Wednesday, October 3, 2007

Mt 10, 29-33 Acknowledge me before others

(Mt 10, 29-33) Acknowledge me before others
[29] Are not two sparrows sold for a small coin? Yet not one of them falls to the ground without your Father's knowledge. [30] Even all the hairs of your head are counted. [31] So do not be afraid; you are worth more than many sparrows. [32] Everyone who acknowledges me before others I will acknowledge before my heavenly Father. [33] But whoever denies me before others, I will deny before my heavenly Father.

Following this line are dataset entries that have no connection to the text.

/-! ### Pages -/

theorem pageOf_field {bs : List Byte} {offset n : Nat} (h : offset + n ≤ bs.length) (hpage : offset + n ≤ 128) :
    field (pageOf bs) offset n = field bs offset n := by
  have hlength : (pageOf bs).length = 128 := pageOf_length bs
  refine List.ext_getElem (by simp only [field, List.length_take, List.length_drop]; omega) fun i h1 h2 => ?_
  simp only [field, List.length_take, List.length_drop] at h1 h2
  simp only [field, List.getElem_take, List.getElem_drop]
  rw [← getD_of_lt (x := 0), ← getD_of_lt (x := 0xFF), pageOf_getD bs (by omega)]

theorem fieldValue_one (bs : List Byte) (i : Nat) : fieldValue bs i 1 = (bs.getD i 0).toNat := by
  have hfield : field bs i 1 = (bs[i]?).toList := by rw [field, List.take_one, List.head?_drop]
  rw [fieldValue, hfield, List.getD_eq_getElem?_getD]
  cases bs[i]? <;> simp [leValue]

theorem field_take {bs : List Byte} {offset n m : Nat} (h : offset + n ≤ m) : field (bs.take m) offset n = field bs offset n := by
  rw [field, field, List.drop_take, List.take_take, Nat.min_eq_left (by omega)]

/-- The second byte of a field of two. -/
theorem getD_of_field {bs : List Byte} {offset : Nat} {x y : Byte} (h : field bs offset 2 = [x, y]) :
    bs.getD (offset + 1) 0 = y := by
  have hsecond : (field bs offset 2)[1]? = bs[offset + 1]? := by rw [field, List.getElem?_take_of_lt (by decide), List.getElem?_drop]
  rw [List.getD_eq_getElem?_getD, ← hsecond, h]
  rfl

/-- A page with a byte that is not all ones is not erased. -/
theorem not_erasedPage {page : List Byte} (h : page.getD 0 0xFF ≠ 0xFF) : erasedPage page = false := by
  cases page with
  | nil => exact absurd rfl h
  | cons b page =>
    have hb : (b == 0xFF) = false := beq_eq_false_iff_ne.2 h
    rw [erasedPage, List.all_cons, hb, Bool.false_and]

/-- A page without a closing mark where its kind puts it is TORN, whatever else it holds. -/
theorem classify_of_no_mark {q : Pocket} {page : List Byte} (hpage : erasedPage page = false)
    (h : ∀ k, Kind.ofCode (fieldValue page 3 1) = some k → field page (4 + recordLength k) 2 ≠ closingMark) :
    classify q page = .good .torn := by
  rw [classify, hpage]
  by_cases hopen : field page 0 2 = openingMark
  · cases hpocket : pocketOfIndex (fieldValue page 2 1) with
    | none => simp [hopen]
    | some x =>
      cases hkind : Kind.ofCode (fieldValue page 3 1) with
      | none => simp [hopen]
      | some k => simp [hopen, h k hkind]
  · simp [hopen]

/-- A whole record is VALID for its own pocket and FOREIGN for the other. -/
theorem classify_of_record {p q : Pocket} {k : Kind} {page bytes : List Byte} (hpage : erasedPage page = false)
    (hopen : field page 0 2 = openingMark) (hpocket : fieldValue page 2 1 = pocketIndex p)
    (hkind : fieldValue page 3 1 = k.code) (hcycle : fieldValue page 4 2 ≠ 0)
    (hclose : field page (4 + recordLength k) 2 = closingMark) (hbytes : field page 2 (recordLength k) = bytes)
    (hcheck : field page (2 + recordLength k) 2 = wordBytes (crc16 bytes)) :
    classify q page = if p = q then .good (.valid ⟨bytes⟩) else .good .foreign := by
  rw [classify, hpage, hpocket, hkind, pocketOfIndex_pocketIndex, Kind.ofCode_code]
  by_cases hq : p = q <;> simp [hopen, hcycle, hclose, hbytes, hcheck, hq]

theorem recordLength_le (k : Kind) : recordLength k ≤ 38 := by cases k <;> decide

/-- The part between two others. -/
theorem field_append {a b c : List Byte} {offset n : Nat} (ha : a.length = offset) (hb : b.length = n) :
    field (a ++ (b ++ c)) offset n = b := by
  rw [field, List.drop_left' ha, List.take_left' hb]

section Page
variable {p : Pocket} {snap : Snapshot} {seq : Word}
  (hlength : (snap.record p seq).bytes.length = recordLength snap.kind)
include hlength

theorem Snapshot.written_length : (snap.record p seq).written.length = 6 + recordLength snap.kind := by
  simp only [Record.written, openingMark, closingMark, List.length_append, List.length_cons, List.length_nil, wordBytes,
    leBytes_length, hlength]
  omega

/-- Where the parts of a record stand in its bytes as written. -/
theorem Snapshot.written_fields :
    field (snap.record p seq).written 0 2 = openingMark ∧
    field (snap.record p seq).written 2 (recordLength snap.kind) = (snap.record p seq).bytes ∧
    field (snap.record p seq).written (2 + recordLength snap.kind) 2 = wordBytes (crc16 (snap.record p seq).bytes) ∧
    field (snap.record p seq).written (4 + recordLength snap.kind) 2 = closingMark := by
  have hcheck := leBytes_length 2 (crc16 (snap.record p seq).bytes).toNat
  have hopen : openingMark.length = 2 := rfl
  simp only [Record.written, wordBytes]
  refine ⟨?_, ?_, ?_, ?_⟩
  · rw [List.append_assoc, List.append_assoc]
    exact field_append (a := []) rfl hopen
  · rw [List.append_assoc, List.append_assoc]
    exact field_append hopen hlength
  · rw [List.append_assoc]
    exact field_append (by rw [List.length_append, hopen, hlength]) hcheck
  · rw [← List.append_nil closingMark]
    exact field_append (by rw [List.length_append, List.length_append, hopen, hlength, hcheck]; omega) rfl

/-- The header stands behind the opening mark. -/
theorem Snapshot.written_header {offset n : Nat} (h : offset + n ≤ recordLength snap.kind) :
    field (snap.record p seq).written (2 + offset) n = field (snap.record p seq).bytes offset n := by
  have hopen : openingMark.length = 2 := rfl
  rw [Record.written, List.append_assoc, List.append_assoc, field, ← List.drop_drop, List.drop_left' hopen, field,
    List.drop_append_of_le_length (by omega), List.take_append_of_le_length (by rw [List.length_drop]; omega)]

theorem Snapshot.classify_written (hcycle : 1 ≤ snap.cycle ∧ snap.cycle ≤ 65535) (q : Pocket) :
    classify q (pageOf (snap.record p seq).written) =
      if p = q then .good (.valid (snap.record p seq)) else .good .foreign := by
  have htop := recordLength_le snap.kind
  have hlow : 29 ≤ recordLength snap.kind := by cases snap.kind <;> decide
  have hwritten := Snapshot.written_length hlength
  obtain ⟨hopen, hbytes, hcheck, hclose⟩ := Snapshot.written_fields hlength
  have hpage {offset n : Nat} (h : offset + n ≤ 6 + recordLength snap.kind) :
      field (pageOf (snap.record p seq).written) offset n = field (snap.record p seq).written offset n :=
    pageOf_field (by omega) (by omega)
  have hheader {offset n : Nat} (h : offset + n ≤ recordLength snap.kind) :
      fieldValue (pageOf (snap.record p seq).written) (2 + offset) n = fieldValue (snap.record p seq).bytes offset n := by
    rw [fieldValue, hpage (by omega), Snapshot.written_header hlength h, fieldValue]
  refine classify_of_record (k := snap.kind) ?_ ((hpage (by omega)).trans hopen) ?_ ?_ ?_ ((hpage (by omega)).trans hclose)
    ((hpage (by omega)).trans hbytes) ((hpage (by omega)).trans hcheck)
  · exact not_erasedPage (by rw [pageOf_getD _ (by decide)]; exact show (0xA5 : Byte) ≠ 0xFF by decide)
  · exact (hheader (offset := 0) (by omega)).trans (snap.record_pocket p seq)
  · exact (hheader (offset := 1) (by omega)).trans (snap.record_kindCode p seq)
  · rw [hheader (offset := 2) (by omega), show fieldValue (snap.record p seq).bytes 2 2 = snap.cycle from
      snap.record_cycle p seq hcycle.2]
    omega
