-- ==== Sys2Proof/Decode.lean ====
section
/-! DEFINITION. The decoder, total on any two words and on any bytes, and the encoder, both written from the
format tables of spec 09 R143 to R159. decode is step 1 of R142: it rejects by name every encoding the
chapter does not assign. -/
namespace Sys2Proof

/-- Why a word is no instruction (spec 09 R142 step 1, R161). -/
inductive Reject where
  /-- fewer bytes than the instruction has -/
  | short
  /-- the major opcode is not assigned (R151) -/
  | major
  /-- the function code, opcode or kind is not assigned (R153 to R159) -/
  | function
  /-- a reserved or unused field is nonzero (R161) -/
  | reserved
  /-- a field value that the chapter calls illegal (Instr.wf) -/
  | field
  deriving DecidableEq, Repr

/-- The n bits of a word from bit lo up. -/
def fld (w : W32) (lo n : Nat) : BitVec n := w.extractLsb' lo n

/-- The major opcode (R139). -/
def majorOf (w0 : W32) : Nat := (fld w0 26 6).toNat

/-- Majors 0x23 to 0x2C make 64-bit instructions (R139). -/
def isLong (w0 : W32) : Bool := 0x23 ≤ majorOf w0 && majorOf w0 ≤ 0x2C

/-- The instruction if the reserved field is zero. -/
def ifZero {n : Nat} (z : BitVec n) (i : Instr) : Except Reject Instr :=
  if z = 0#n then .ok i else .error .reserved

/-- Format S (R153). -/
def decodeSys (w : W32) : Except Reject Instr :=
  let p := fld w 22 4
  match (fld w 16 6).toNat with
  | 0x01 => ifZero (fld w 0 16) (.exit p)
  | 0x02 => ifZero (fld w 0 16) (.yield p)
  | 0x03 => ifZero (fld w 0 16) (.yieldSafe p)
  | 0x04 => ifZero (fld w 0 16) (.tret p)
  | 0x05 => .ok (.trap p (fld w 0 16))
  | 0x06 => .ok (.bkpt p (fld w 0 16))
  | 0x07 => ifZero (fld w 0 16) (.acctflush p)
  | 0x08 => .ok (.fence p 0#3 (fld w 0 16))
  | 0x09 => .ok (.fence p 1#3 (fld w 0 16))
  | 0x0A => .ok (.fence p 2#3 (fld w 0 16))
  | 0x0B => .ok (.fence p 3#3 (fld w 0 16))
  | 0x0C => .ok (.fence p 4#3 (fld w 0 16))
  | 0x0D => .ok (.fence p 5#3 (fld w 0 16))
  | 0x10 => .ok (.mfsr p (fld w 11 5) (fld w 0 11))
  | 0x11 => .ok (.mtsr p (fld w 11 5) (fld w 0 11))
  | 0x12 => ifZero (fld w 0 11) (.waitt p (fld w 11 5))
  | 0x13 => ifZero (fld w 3 13) (.tkpush p (fld w 0 3))
  | 0x14 => ifZero (fld w 3 13) (.tkpop p (fld w 0 3))
  | 0x15 => ifZero (fld w 8 8) (.gsync p (fld w 0 8))
  | 0x16 => ifZero (fld w 0 7) (.qwr p (fld w 11 5) (fld w 8 3) (fld w 7 1))
  | 0x17 => ifZero (fld w 0 7) (.qrd p (fld w 11 5) (fld w 8 3) (fld w 7 1))
  | _ => .error .function

/-- Format A (R154). -/
def decodeAlu (w : W32) : Except Reject Instr :=
  let p := fld w 22 4
  let sd := fld w 17 5
  let sa := fld w 12 5
  let sb := fld w 7 5
  match (fld w 0 7).toNat with
  | 0x00 => .ok (.add p sd sa sb)
  | 0x01 => .ok (.sub p sd sa sb)
  | 0x02 => .ok (.and p sd sa sb)
  | 0x03 => .ok (.or p sd sa sb)
  | 0x04 => .ok (.xor p sd sa sb)
  | 0x05 => .ok (.sll p sd sa sb)
  | 0x06 => .ok (.srl p sd sa sb)
  | 0x07 => .ok (.sra p sd sa sb)
  | 0x08 => .ok (.mul p sd sa sb)
  | 0x09 => .ok (.mulh p sd sa sb)
  | 0x0A => .ok (.mulhu p sd sa sb)
  | 0x0B => .ok (.div p sd sa sb)
  | 0x0C => .ok (.divu p sd sa sb)
  | 0x0D => .ok (.rem p sd sa sb)
  | 0x0E => .ok (.remu p sd sa sb)
  | 0x10 => .ok (.min p sd sa sb)
  | 0x11 => .ok (.max p sd sa sb)
  | 0x12 => .ok (.minu p sd sa sb)
  | 0x13 => .ok (.maxu p sd sa sb)
  | 0x20 => ifZero sb (.clz p sd sa)
  | 0x21 => ifZero sb (.ctz p sd sa)
  | 0x22 => ifZero sb (.popc p sd sa)
  | _ => .error .function

/-- Major 0x06 (R144, R155). -/
def decodeShift (w : W32) : Except Reject Instr :=
  let sd := fld w 21 5
  let sa := fld w 16 5
  match (fld w 6 2).toNat with
  | 0 => ifZero (fld w 8 8) (.slli sd sa (fld w 0 6))
  | 1 => ifZero (fld w 8 8) (.srli sd sa (fld w 0 6))
  | 2 => ifZero (fld w 8 8) (.srai sd sa (fld w 0 6))
  | _ => .error .function

/-- Format P (R155). -/
def decodePred (w : W32) : Except Reject Instr :=
  let p := fld w 22 4
  let pd := fld w 19 3
  let pa := fld w 16 3
  let pb := fld w 13 3
  match (fld w 10 3).toNat with
  | 0 => ifZero (fld w 0 10) (.pand p pd pa pb)
  | 1 => ifZero (fld w 0 10) (.por p pd pa pb)
  | 2 => ifZero (fld w 0 10) (.pxor p pd pa pb)
  | 3 => ifZero (fld w 0 10) (.pandn p pd pa pb)
  | 4 => ifZero (fld w 0 10) (.porn p pd pa pb)
  | _ => .error .function

/-- Format G (R155): a register or sid field the function does not use is zero. -/
def decodePtr (w : W32) : Except Reject Instr :=
  let p := fld w 22 4
  let sd := fld w 17 5
  let sa := fld w 12 5
  match (fld w 4 3).toNat with
  | 0 => ifZero (fld w 0 4) (.lea p sd sa (fld w 7 5))
  | 1 => ifZero (fld w 7 5) (.tag p sd sa (fld w 0 4))
  | 2 => ifZero (fld w 7 5 ++ fld w 0 4) (.space p sd sa)
  | _ => .error .function

/-- Format N (R155). -/
def decodeRng (w : W32) : Except Reject Instr :=
  let p := fld w 22 4
  let sd := fld w 17 5
  match (fld w 10 2).toNat with
  | 0 => ifZero (fld w 12 5 ++ fld w 0 10) (.rng p sd)
  | 1 => ifZero (fld w 0 10) (.rngc p sd (fld w 12 5))
  | _ => .error .function

/-- Format JR (R144, R155). -/
def decodeJr (w : W32) : Except Reject Instr :=
  match (fld w 17 5).toNat with
  | 0 => ifZero (fld w 0 12) (.jr (fld w 22 4) (fld w 12 5))
  | 1 => ifZero (fld w 0 12) (.callr (fld w 22 4) (fld w 12 5))
  | _ => .error .function

/-- Major 0x23 (R145): size 3 and sext 0 for kinds 2 and 3, sext 0 for stores. -/
def decodeLong (w0 w1 : W32) : Except Reject Instr :=
  let p := fld w0 22 4
  let sd := fld w0 17 5
  let sa := fld w0 12 5
  let si := fld w0 7 5
  let size := fld w0 5 2
  let sext := fld w0 4 1
  let scope := fld w1 29 3
  let z := fld w1 26 3
  let cls := fld w1 21 4
  match (fld w0 1 3).toNat with
  | 0 => ifZero (fld w0 0 1 ++ scope ++ fld w1 25 1)
      (.ldx p sd sa si size sext z cls (fld w1 0 21))
  | 1 => ifZero (fld w0 0 1 ++ scope ++ fld w1 25 1 ++ sext)
      (.stx p sd sa si size z cls (fld w1 0 21))
  | 2 => if size = 3#2 then ifZero (fld w0 0 1 ++ fld w1 25 1 ++ sext ++ fld w1 16 5)
      (.ldxAcq p sd sa si scope z cls (fld w1 0 16)) else .error .field
  | 3 => if size = 3#2 then ifZero (fld w0 0 1 ++ fld w1 25 1 ++ sext ++ fld w1 16 5)
      (.stxRel p sd sa si scope z cls (fld w1 0 16)) else .error .field
  | _ => .error .function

(CCC 995) To be a witness to Christ is to be a "witness to his Resurrection," to "[have eaten and drunk] with him after he rose from the dead" (Acts 1:22; 10:41; cf. 4:33). Encounters with the risen Christ characterize the Christian hope of resurrection. We shall rise like Christ, with him, and through him. (CCC 900) Since, like all the faithful, lay Christians are entrusted by God with the apostolate by virtue of their Baptism and Confirmation, they have the right and duty, individually or grouped in associations, to work so that the divine message of salvation may be known and accepted by all men throughout the earth. This duty is the more pressing when it is only through them that men can hear the Gospel and know Christ. Their activity in ecclesial communities is so necessary that, for the most part, the apostolate of the pastors cannot be fully effective without it (Cf. LG 33). (CCC 905) Lay people also fulfill their prophetic mission by evangelization, “that is, the proclamation of Christ by word and the testimony of life.” For lay people, “this evangelization . . . acquires a specific property and peculiar efficacy because it is accomplished in the ordinary circumstances of the world” (LG 35 § 1, § 2). This witness of life, however, is not the sole element in the apostolate; the true apostle is on the lookout for occasions of announcing Christ by word, either to unbelievers . . . or to the faithful (AA 6 § 3; cf. AG 15).